▼▼▼

/-- HANG_DETECTED (20 R675). -/
def execHangDetected (t : TileIx) (stream : BitVec 3) (s : State) : Host.Outcome State Fault Refusal :=
  let t := t.toNat
  let p := partOf s t
  let info := BitVec.ofNat 32 (p + 256 * (t - firstTile s p) + 65536 * stream.toNat + 2 ^ 31)
  guarded (hangRuns s t && !warmActive s && Nat.blt (rgF s 0x002 0x040 19 0) (streamLag s t stream.toNat)
      && hangFirst s t stream.toNat) s
    (let s := if rgF s 0x002 0x044 31 31 = 1 then s else setRg s 0x002 0x044 info
     raise (count1 s 0x002 3) 0x002 0 info.toNat)

/-! Site moves (01 R18, R19; 19 R654, R656). -/

/-- A rotating self-test on a site is abandoned (17 R596). -/
def abandonRot (s : State) (site : Nat) : State :=
  if s.fc.rot.any (fun (r : Nat × Nat) => r.2 == site) then
    let s := { s with fc := { s.fc with rot := s.fc.rot.filter (fun (r : Nat × Nat) => r.2 ≠ site) } }
    count1 (setRgF s 0x000 0x054 (8 * (site / 34) + 7) (8 * (site / 34)) 0xFF) 0x000 2
  else s

/-- A logical tile moves to a site, its old site retired (R18, R20). -/
def moveTile (s : State) (t site : Nat) : State :=
  let old := siteOf s t
  let s := abandonRot s site
  let s := { s with
    map := { s.map with site := smSet siteDefault s.map.site t site }
    fc := { s.fc with shadows := s.fc.shadows.filter (fun h => h.site ≠ site), due := s.fc.due.filter (· ≠ t),
                      det := smSet (fun _ => []) s.fc.det t [] } }
  let s := retireSite s old
  let s := setRg s 0x004 0xD8 (BitVec.ofNat 32 (t + 256 * old + 65536 * site + 2 ^ 31))
  let s := updRun s (partOf s t) (fun r => { r with moving := r.moving.filter (· ≠ t) })
  raiseOpen (reloadMap s) 0x004 0

/-- A due move is served, or ends the device's service (R19, R656). -/
def serveMove (s : State) (t : Nat) : State :=
  let q := siteOf s t / 34
  match freeSites s q with
  | x :: _ => moveTile s t x
  | [] => raise (goOos s) 0x003 2 q

/-- The due moves that a step boundary of the partition lets be made: all with no schedule running, else those due when a replayed
segment 0 began (R18, R654). -/
def movable (s : State) (p : Nat) : List Nat :=
  s.fc.due.filter (fun t => match (getPart s p).run with | none => true | some r => r.moving.contains t)

/-- SITE_MOVE (R18, R19; 19 R654): at the step boundary, lowest logical tile of the quadrant first. -/
def execSiteMove (t : TileIx) (s : State) : Host.Outcome State Fault Refusal :=
  let t := t.toNat
  let l := movable s (partOf s t)
  guarded (l.contains t && l.all (fun u => u / 32 != t / 32 || Nat.ble t u)) s (serveMove s t)

end Sys2Proof.Machine
end

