-- ==== Sys2Proof/Machine/Lanes.lean ====
section
/-! DEFINITION. The Skink lanes' shared operations (09): vector elements, masks, types and the one step every lane
instruction takes. -/

namespace Sys2Proof.Machine

/-- Element width of a type code (R283). -/
def kWidth : Nat → Nat
  | 0 => 32 | 1 => 16 | 2 => 32 | 3 => 16 | _ => 8

/-- The floating-point format of a type code. -/
def kFmt (ty : Nat) : FFmt := if ty = 1 then fBF16 else fFP32
def kIsFp (ty : Nat) : Bool := ty == 0 || ty == 1
/-- Elements of a vector. -/
def kElems (ty : Nat) : Nat := 2048 / kWidth ty

/-- Element i of width w (R284). -/
def vElem (v : BitVec 2048) (w i : Nat) : Nat := v.toNat / 2 ^ (w * i) % 2 ^ w
/-- The vector of a list of w-bit elements, element 0 first. -/
def vOfElems (w : Nat) : List Nat → Nat
  | [] => 0
  | e :: es => e % 2 ^ w + 2 ^ w * vOfElems w es
def vReg (x : Tile) (i : Nat) : BitVec 2048 := smGet (fun _ => (0 : BitVec 2048)) x.vreg i
def mReg (x : Tile) (i : Nat) : BitVec 256 := smGet (fun _ => (0 : BitVec 256)) x.mreg i

/-- Element i of the destination is written (R289). -/
def kEnabled (x : Tile) (w i : Nat) : Bool := !kMaskEn w || (mReg x (kMask w)).getLsbD i

/-- The bytes of a vector, and a vector of bytes. -/
def vBytes (v : BitVec 2048) (n : Nat) : List Byte := leBytes n v.toNat
def vOfBytes (l : List Byte) : BitVec 2048 := BitVec.ofNat 2048 (leNat (l.take 256))

/-- The integer a code stands for. -/
def kInt (w : Nat) (uns : Bool) (c : Nat) : Int := if uns then (c % 2 ^ w : Nat) else signExt w c
def kMin (w : Nat) (uns : Bool) : Int := if uns then 0 else -((2 ^ (w - 1) : Nat) : Int)
def kMax (w : Nat) (uns : Bool) : Int := if uns then ((2 ^ w : Nat) : Int) - 1 else ((2 ^ (w - 1) : Nat) : Int) - 1

/-- An exact integer result wrapped or clamped, and whether it was clamped (R295). -/
def kFit (w : Nat) (uns sat : Bool) (v : Int) : Nat × KEv :=
  if sat && decide (v < kMin w uns ∨ kMax w uns < v) then
    (toBits w (if v < kMin w uns then kMin w uns else kMax w uns), { sat := true })
  else (toBits w v, {})

/-- Values in order, −0 below +0 (R292). -/
def xvLt (a b : XV) : Bool :=
  match a, b with
  | .nan, _ => false
  | _, .nan => false
  | .inf s, .inf t => s && !t
  | .inf s, _ => s
  | _, .inf t => !t
  | .fin s m, .fin t n => if m = 0 ∧ n = 0 then s && !t else decide ((if s then -m else m) < (if t then -n else n))

/-- Values equal, −0 equal to +0 (R293). -/
def xvEq (a b : XV) : Bool :=
  match a, b with
  | .inf s, .inf t => s == t
  | .fin s m, .fin t n => decide ((if s then -m else m) = (if t then -n else n))
  | _, _ => false

/-- The instructions that end a Skink shadow unit: STORE, STORE_LINE, OUTLIER_SELECT (19 R641). -/
def endsUnit (opcode : Nat) : Bool := opcode == 0x39 || opcode == 0x3B || opcode == 0x48

/-- What an issued lane or reduction instruction does at its acycle: on the tile, and on the site that shadows it (R313; 19 R644). -/
def skinkAct (t acy opcode : Nat) (act : State → State) (u : State) : State :=
  let u := tcount u t (if 0x40 ≤ opcode && opcode ≤ 0x45 then 0x49 else 0x48) 1
  twinStep u (act u) t acy (endsUnit opcode) act

/-- A lane or reduction instruction issues on the Skink stream: its entry, its counter, and what it does at its acycle of the
launch (R286, R313). -/
def skinkIssue (t acy : Nat) (opcode : Nat) (act : Nat → BitVec 128 → State → State) (s : State) : Host.Outcome State Fault Refusal :=
  issueFree s t 3 (absAcy s t acy) (fun e => eOpcode e == opcode)
    (fun e => skinkAct t (absAcy s t acy) opcode (act (absAcy s t acy) e))

/-- Every bit of the elements a list names. -/
def elemSel (ew : Nat) (l : List Bool) : Nat := vOfElems ew (l.map (fun b => if b then 2 ^ ew - 1 else 0))

/-- What a lane instruction writes into VD: the enabled elements' results (R289). -/
def laneResult (x : Tile) (w ew : Nat) (rs : List (Nat × KEv)) : Result :=
  .vreg (kVD w) (elemSel ew ((rs.zipIdx).map (fun r => kEnabled x w r.2))) (vOfElems ew (rs.map (fun r => r.1)))

/-- A whole vector written into VD. -/
def wholeV (w v : Nat) : Result := .vreg (kVD w) (2 ^ 2048 - 1) v

/-- A vector written into VD, the elements of the instruction's `TYPE` that the mask enables (R289). -/
def maskedV (x : Tile) (w v : Nat) : Result :=
  .vreg (kVD w) (elemSel (kWidth (kType w)) ((List.range (kElems (kType w))).map (kEnabled x w))) v

/-- The exceptions of the enabled elements, in element order; a masked-off element has none (R289, R294). -/
def laneEvents (x : Tile) (w : Nat) (rs : List (Nat × KEv)) : List KEv :=
  (rs.zipIdx).map (fun r => if kEnabled x w r.2 then r.1.2 else {})

/-- An element-wise instruction: `f` gives each element's code and exceptions from the word, the mask bit of `MASK` and
the elements of VA, VB and VC. -/
def laneStep (t : TileIx) (acy opcode lat : Nat) (f : Nat → Bool → Nat → Nat → Nat → Nat × KEv) (s : State) :
    Host.Outcome State Fault Refusal :=
  let t := t.toNat
  skinkIssue t acy opcode (fun acy e s =>
    let w := eWord e
    let x := getTile s t
    let ew := kWidth (kType w)
    let a := vReg x (kVA w)
    let b := vReg x (kVB w)
    let c := vReg x (kVC w)
    let m := mReg x (kMask w)
    let rs := (List.range (kElems (kType w))).map (fun i => f w (m.getLsbD i) (vElem a ew i) (vElem b ew i) (vElem c ew i))
    skinkEvents (setTile s t (launchResult x (acy + lat) (laneResult x w ew rs))) t (eOp e) opcode (acy + lat) (laneEvents x w rs)) s

/-- A compare: `f` gives each element's mask bit and exceptions (R289, R293). -/
def maskStep (t : TileIx) (acy opcode : Nat) (f : Nat → Nat → Nat → Bool × KEv) (s : State) :
    Host.Outcome State Fault Refusal :=
  let t := t.toNat
  skinkIssue t acy opcode (fun acy e s =>
    let w := eWord e
    let x := getTile s t
    let ew := kWidth (kType w)
    let n := kElems (kType w)
    let a := vReg x (kVA w)
    let b := vReg x (kVB w)
    let rs := (List.range n).map (fun i => f w (vElem a ew i) (vElem b ew i))
    let sel := natOfBits ((List.range 256).map (fun i => decide (n ≤ i) || kEnabled x w i))
    let evs := (rs.zipIdx).map (fun r => if kEnabled x w r.2 then r.1.2 else ({} : KEv))
    skinkEvents (setTile s t (launchResult x (acy + 2) (.mreg (kVD w % 8) sel (natOfBits (rs.map (fun r => r.1)))))) t
      (eOp e) opcode (acy + 2) evs) s

/-- An exact floating-point result rounded once into the type, with OVERFLOW when a finite result becomes infinite. -/
def kRoundTo (ty : Nat) (v : XV) : Nat × KEv :=
  let (c, o) := encodeWide (kFmt ty) .rne v
  (c, { overflow := o })

/-- FADD, FSUB, FMUL and FMA on exact values: `p` is the exact result, NaN when opposite infinities or 0 × ∞ arise; `zi`: a
product 0 × ∞ arose, whatever the other operand is (R291, R294). -/
def kArith (ty : Nat) (ops : List XV) (p : XV) (zi : Bool) : Nat × KEv :=
  if ops.any XV.isNan then (nanCode (kFmt ty), { nanIn := true, invalid := zi })
  else if p.isNan then (nanCode (kFmt ty), { invalid := true })
  else if p.isInf then ((encodeWide (kFmt ty) .rne p).1, {})
  else kRoundTo ty p

/-- The product of two values that are no NaN is 0 × ∞. -/
def zeroTimesInf (a b : XV) : Bool := (a.isZero && b.isInf) || (a.isInf && b.isZero)

def kDec (w c : Nat) : XV := decodeF (kFmt (kType w)) c

end Sys2Proof.Machine
end

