-- ==== Sys2Proof/Machine/RegFile.lean ====
section
/-! DEFINITION. The register file as the host sees it: what every register of BAR0 reads, and the writes that set one (02
R38 to R74, and the register tables of the other chapters). -/

namespace Sys2Proof.Machine

/-! Header registers that show state held elsewhere (R41, R69). -/

/-- `BLK_STATUS.FAULT`: an enabled sticky event of a class other than CORRECTED on some page of the block. -/
def blkFault (s : State) (p : Nat) : Bool :=
  (List.range (blkPages p)).any (fun i =>
    let x := getPage s (blkBase p + i)
    (List.range 16).any (fun e => x.sticky.getLsbD e && x.enable.getLsbD e && fld x.cls (2 * e + 1) (2 * e) != 0))

/-- `BLK_STATUS` (R41). -/
def blkStatus (s : State) (p : Nat) : Word :=
  let site := p - 0x100
  BitVec.ofNat 32 (natOfBits [getReady s p, blkBusy s p, blkFault s p, isTilePage p && isFree s site,
    isTilePage p && isRetired s site, s.oos, (getBlk s p).pwrOn, overcast s])

/-- The selected counter of a page, zero when the index names none (R68, R69). -/
def selCnt (s : State) (p : Nat) : Counter :=
  let i := (getPage s p).cntSel.toNat
  if cntDefined p i then getCnt s p i else {}
def cntLo (s : State) (p : Nat) : Word := BitVec.ofNat 32 (selCnt s p).value.toNat
def cntHi (s : State) (p : Nat) : Word :=
  BitVec.ofNat 32 ((selCnt s p).value.toNat / 2 ^ 32 + (if (selCnt s p).sat then 2 ^ 31 else 0))

/-! Registers of the pages that show state held elsewhere. -/

/-- `READY_MAP` (17 R600). -/
def readyMap (s : State) : Word :=
  let all := fun (p n : Nat) => (List.range n).all (fun k => getReady s (p + k))
  BitVec.ofNat 32 (natOfBits [getReady s 0x10, getReady s 0x20, fwRunning s, all 1 15, all 0x30 16, all 0x40 8, all 0x48 8,
    all 0x80 4, (List.range 128).all (fun t => getReady s (tpage s t)), getReady s 0x60 && getReady s 0x70]
    + 65536 * natOfBits ((List.range 16).map (fun n => rgF s (0x50 + n) 0x44 1 0 == 2)))

/-- A rounding the spec does not state: down or up, freely (log 15). -/
def openDiv (s : State) (a b : Nat) : Nat := a / b + (if a % b = 0 then 0 else Config.freeNat s.free % 2)

/-- `FC_STATUS` (19 R667). -/
def fcStatus (s : State) : Word :=
  let left := if s.fc.active then openDiv s (s.fc.lullEnd - now s) msTicks else 0
  BitVec.ofNat 32 (natOfBits [s.fc.active, overcast s, s.boot.testMode, false, (getPart s 0).poison, (getPart s 1).poison,
    (getPart s 2).poison, (getPart s 3).poison] + 65536 * (left % 2 ^ 14))

/-- `RESET_STATUS` with `RECENT` (20 R693). -/
def resetStatus (s : State) : Word :=
  let win := rgF s 0x002 0x48 27 16 * 1000 * msTicks
  putFld (rg s 0x002 0x04C) 11 8 (countP (fun c => decide (now s < c + win)) s.fc.warmHist)

/-- `CHECK_WAIT_Pp` with `TIME` (20 R693). -/
def checkWait (s : State) (p : Nat) : Word :=
  let w := rg s 0x002 (0x50 + 4 * p)
  if fld w 31 31 = 1 then putFld w 29 16 (min 0x3FFF ((now s - (getPart s p).waitSince) / 65536)) else w

/-- `DET_COUNT_n` (19 R666, R668). -/
def detCountReg (s : State) (n : Nat) : Word :=
  BitVec.ofNat 32 (((List.range 8).map (fun k => min 15 (detCount s (8 * n + k)) * 16 ^ k)).foldl (· + ·) 0)
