-- ==== Sys2Proof/Machine/Clock.lean ====
section
/-! DEFINITION. One tick of the counter clock, which is what the block does while no command waits (15 R499; 14 R470;
18 R633; 19 R661, R669; log 1). -/

namespace Sys2Proof.Machine

/-- A derating of R450 is in force at a controller (14 R470). -/
def derated (c : Ctrl) : Bool := c.refresh != 0 || c.throttled

/-- The fcycle counters of the derated controllers. -/
def countDerated : List Nat → State → State
  | [], s => s
  | k :: ks, s => countDerated ks (if derated (getCtrl s k) then count1 s (0x40 + k) 0xB else s)

/-- The millisecond counters, at each millisecond of the global counter. -/
def countMs (s : State) : State :=
  if now s % msTicks = 0 then
    let s := if stretch s = 0 then s else count1 s 0x001 0x12
    if s.fc.active then count1 s 0x003 9 else s
  else s

/-- The lull does not run while the device is out of service. -/
def holdLull (s : State) : State :=
  if s.oos && s.fc.active then { s with fc := { s.fc with lullEnd := s.fc.lullEnd + 1 } } else s

/-- A tick edge of the global counter (15 R499). -/
def counterTick (s : State) : State := countMs (holdLull { s with gcnt := s.gcnt + 1 })

/-- A cycle of FCLK, which stops when THERMTRIP# asserts (18 R603, R621). -/
def fclkCycle (s : State) : State :=
  if aclkOn s then countDerated (List.range 16) { s with fcyc := s.fcyc + 1 } else s

/-- Time passes: one tick and one fcycle, which have the same nominal period and are counted apart (00 R8; log 1); none
passes while the device is held in reset. -/
def tick (s : State) : State := if s.boot.hold || s.boot.perst then s else fclkCycle (counterTick s)

end Sys2Proof.Machine
end

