-- ==== Sys2Proof/Machine/Transc.lean ====
section
/-! DEFINITION. The transcendental instructions by the procedures of R303: W40 operations rounded once, tables of exact
quantities rounded to W40, and a final rounding into the type. -/

namespace Sys2Proof.Machine

/-- EXPT[j] = 2^(j/64), rounded RNE to W40 (R303). -/
def exptTab : List Nat :=
  [0x3F80000000, 0x3F8164D1F4, 0x3F82CD8699, 0x3F843A28C4, 0x3F85AAC368, 0x3F871F6197, 0x3F88980E81, 0x3F8A14D575] ++
  [0x3F8B95C1E4, 0x3F8D1ADF5B, 0x3F8EA4398B, 0x3F9031DC43, 0x3F91C3D374, 0x3F935A2B2F, 0x3F94F4EFA9, 0x3F96942D37] ++
  [0x3F9837F052, 0x3F99E04593, 0x3F9B8D39BA, 0x3F9D3ED9A7, 0x3F9EF53261, 0x3FA0B05110, 0x3FA2704303, 0x3FA43515AE] ++
  [0x3FA5FED6AA, 0x3FA7CD93B5, 0x3FA9A15AB5, 0x3FAB7A39B6, 0x3FAD583EEA, 0x3FAF3B78AD, 0x3FB123F582, 0x3FB311C413] ++
  [0x3FB504F334, 0x3FB6FD91E3, 0x3FB8FBAF47, 0x3FBAFF5AB2, 0x3FBD08A39F, 0x3FBF1799B6, 0x3FC12C4CCA, 0x3FC346CCDA] ++
  [0x3FC5672A11, 0x3FC78D74C9, 0x3FC9B9BD86, 0x3FCBEC14FF, 0x3FCE248C15, 0x3FD06333DB, 0x3FD2A81D92, 0x3FD4F35AAC] ++
  [0x3FD744FCCB, 0x3FD99D15C2, 0x3FDBFBB798, 0x3FDE60F482, 0x3FE0CCDEEC, 0x3FE33F8973, 0x3FE5B906E7, 0x3FE8396A50] ++
  [0x3FEAC0C6E8, 0x3FED4F301F, 0x3FEFE4B99C, 0x3FF281773C, 0x3FF5257D15, 0x3FF7D0DF73, 0x3FFA83B2DB, 0x3FFD3E0C0D]

/-- C_k = (ln 2)^k / k!, k = 1 to 5, rounded RNE to W40. -/
def expC : List Nat :=
  [0x3F317217F8, 0x3E75FDEFFC, 0x3D635846B8, 0x3C1D955B7E, 0x3AAEC3FF3C]

/-- D_k = (−1)^(k+1) / (k ln 2), k = 1 to 5, rounded RNE to W40. -/
def logD : List Nat :=
  [0x3FB8AA3B29, 0xBF38AA3B29, 0x3EF6384EE2, 0xBEB8AA3B29, 0x3E93BB6287]

/-- LOGT[c] = log₂(c), c = 48/64 to 96/64, rounded RNE to W40. -/
def logtTab : List Nat :=
  [0xBED47FCB8C, 0xBEC544C056, 0xBEB6587B43, 0xBEA7B7DD96, 0xBE995FF71C, 0xBE8B4E029B, 0xBE7AFEC548, 0xBE5FE33D40] ++
  [0xBE4544C056, 0xBE2B1EE150, 0xBE116D6E15, 0xBDF058D748, 0xBDBEB024B6, 0xBD8DD99530, 0xBD3B9CA64F, 0xBCBA1F7431] ++
  [0x0000000000, 0x3CB73CB42E, 0x3D35D69BAC, 0x3D8759C4FD, 0x3DB31FB7D6, 0x3DDE421205, 0x3E0462C467, 0x3E19574F14] ++
  [0x3E2E00D1D0, 0x3E42615E81, 0x3E567AF16E, 0x3E6A4F7262, 0x3E7DE0B5C8, 0x3E88983ED7, 0x3E92203D58, 0x3E9B892675] ++
  [0x3EA4D3C25E, 0x3EAE00D1D0, 0x3EB7110E6D, 0x3EC0052B19, 0x3EC8DDD449, 0x3ED19BB054, 0x3EDA3F5FBA, 0x3EE2C97D69] ++
  [0x3EEB3A9F02, 0x3EF393550F, 0x3EFBD42B46, 0x3F01FED45D, 0x3F06082807, 0x3F0A064FD5, 0x3F0DF988F5, 0x3F11E20EA1] ++
  [0x3F15C01A3A]

/-- ⌊√n⌋, bit by bit from bit `k` down. -/
def isqrtFrom : Nat → Nat → Nat → Nat
  | 0, r, _ => r
  | k + 1, r, n => let r' := r + 2 ^ k; isqrtFrom k (if r' * r' ≤ n then r' else r) n

/-- SEED_R[j] = 1 / (1 + (j + 0.5)/256) rounded to 16 significand bits. -/
def seedR (j : Nat) : Rat := (rneNat (mkRat (512 * 65536) (513 + 2 * j)) : Rat) / 65536

/-- SEED_Q[j] = 1/√(midpoint of interval j) rounded to 16 significand bits: the high bit of j says 2 ≤ m < 4. -/
def seedQ (j : Nat) : Rat :=
  let den := (257 + 2 * (j % 128)) * (if j < 128 then 1 else 2)
  let r := isqrtFrom 18 0 (256 * 2 ^ 34 / den)
  (((r + 1) / 2 : Nat) : Rat) / 65536

/-- One W40 operation: an exact rational rounded once (its range is never left inside these procedures). -/
def w40 (q : Rat) : Rat := (roundTo fW40 (xvRat q)).toRat
def tabRat (l : List Nat) (i : Nat) : Rat := (decodeF fW40 (l.getD i 0)).toRat

/-- A finite value with its binary exponent: |x| = m × 2^e, 1 ≤ m < 2. -/
def normOf (m : Rat) : Rat × Int := let e := floorLog2 m; (m * pow2 (-e), e)

/-- FIN: the final rounding into the type, with OVERFLOW when it gives an infinity (R303, R304; log 23). -/
def fin (ty : Nat) (neg : Bool) (m : Rat) : Nat × KEv := kRoundTo ty (.fin neg m)

def rcpMag (m : Rat) : Rat :=
  let j := ((m - 1) * 256).floor.toNat
  let step := fun (y : Rat) => let t := w40 (2 - m * y); w40 (y * t)
  step (step (seedR j))

def rsqrtMag (m : Rat) : Rat :=
  let j := if m < 2 then ((m - 1) * 128).floor.toNat else 128 + ((m / 2 - 1) * 128).floor.toNat
  let step := fun (y : Rat) =>
    let a := w40 (m * y)
    let t := w40 (3 - a * y)
    w40 (w40 (y * t) * mkRat 1 2)
  step (step (seedQ j))

/-- The polynomial of EXP2 after its table: p. -/
def exp2Poly (r : Rat) : Rat :=
  let p := [3, 2, 1, 0].foldl (fun p k => w40 (tabRat expC k + w40 (r * p))) (tabRat expC 4)
  w40 (1 + w40 (r * p))

/-- RCP (R303, R304). -/
def elRcp (w : Nat) (_ : Bool) (a _ _ : Nat) : Nat × KEv :=
  let ty := kType w
  match kDec w a with
  | .nan => (nanCode (kFmt ty), { nanIn := true })
  | .inf s => (s.toNat * signBit (kFmt ty), {})
  | .fin s m =>
    if m = 0 then (infCode (kFmt ty) + s.toNat * signBit (kFmt ty), { divzero := true })
    else let (n, e) := normOf m; fin ty s (rcpMag n * pow2 (-e))

/-- RSQRT. -/
def elRsqrt (w : Nat) (_ : Bool) (a _ _ : Nat) : Nat × KEv :=
  let ty := kType w
  match kDec w a with
  | .nan => (nanCode (kFmt ty), { nanIn := true })
  | .inf s => if s then (nanCode (kFmt ty), { invalid := true }) else (0, {})
  | .fin s m =>
    if m = 0 then (infCode (kFmt ty) + s.toNat * signBit (kFmt ty), { divzero := true })
    else if s then (nanCode (kFmt ty), { invalid := true })
    else
      let (n, e) := normOf m
      let k := Int.fdiv e 2
      fin ty false (rsqrtMag (if e - 2 * k = 1 then 2 * n else n) * pow2 (-k))

/-- EXP2. -/
def elExp2 (w : Nat) (_ : Bool) (a _ _ : Nat) : Nat × KEv :=
  let ty := kType w
  match kDec w a with
  | .nan => (nanCode (kFmt ty), { nanIn := true })
  | .inf s => (if s then 0 else infCode (kFmt ty), {})
  | .fin s m =>
    let x := if s then -m else m
    if 128 ≤ x then (infCode (kFmt ty), { overflow := true })
    else if x < -160 then (0, {})
    else
      let n := x.floor
      let f := x - (n : Rat)
      let j := (64 * f).floor.toNat
      let r := f - mkRat j 64
      fin ty false (w40 (tabRat exptTab j * exp2Poly r) * pow2 n)

/-- LOG2 of a positive finite value. -/
def log2Pos (m : Rat) : Rat :=
  let (n0, e0) := normOf m
  let (n, e) := if mkRat 3 2 ≤ n0 then (n0 / 2, e0 + 1) else (n0, e0)
  let c := (64 * n + mkRat 1 2).floor.toNat
  let t := w40 (n * w40 (mkRat 64 c) - 1)
  let q := [3, 2, 1, 0].foldl (fun q k => w40 (tabRat logD k + w40 (t * q))) (tabRat logD 4)
  let q := w40 (t * q)
  w40 (w40 ((e : Rat) + tabRat logtTab (c - 48)) + q)

/-- LOG2. -/
def elLog2 (w : Nat) (_ : Bool) (a _ _ : Nat) : Nat × KEv :=
  let ty := kType w
  match kDec w a with
  | .nan => (nanCode (kFmt ty), { nanIn := true })
  | .inf s => if s then (nanCode (kFmt ty), { invalid := true }) else (infCode (kFmt ty), {})
  | .fin s m =>
    if m = 0 then (infCode (kFmt ty) + signBit (kFmt ty), { divzero := true })
    else if s then (nanCode (kFmt ty), { invalid := true })
    else kRoundTo ty (xvRat (log2Pos m))

def execExp2 (t : TileIx) (acy : Nat) (s : State) : Host.Outcome State Fault Refusal := laneStep t acy 0x30 8 elExp2 s
def execLog2 (t : TileIx) (acy : Nat) (s : State) : Host.Outcome State Fault Refusal := laneStep t acy 0x31 8 elLog2 s
def execRcp (t : TileIx) (acy : Nat) (s : State) : Host.Outcome State Fault Refusal := laneStep t acy 0x32 8 elRcp s
def execRsqrt (t : TileIx) (acy : Nat) (s : State) : Host.Outcome State Fault Refusal := laneStep t acy 0x33 8 elRsqrt s

end Sys2Proof.Machine
end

▲▲▲

== YOUR TASK ==
Find the word "toRat" in the records, and report each line that has it.

== YOUR SOLUTION ==
def w40 (q : Rat) : Rat := (roundTo fW40 (xvRat q)).toRat
def tabRat (l : List Nat) (i : Nat) : Rat := (decodeF fW40 (l.getD i 0)).toRat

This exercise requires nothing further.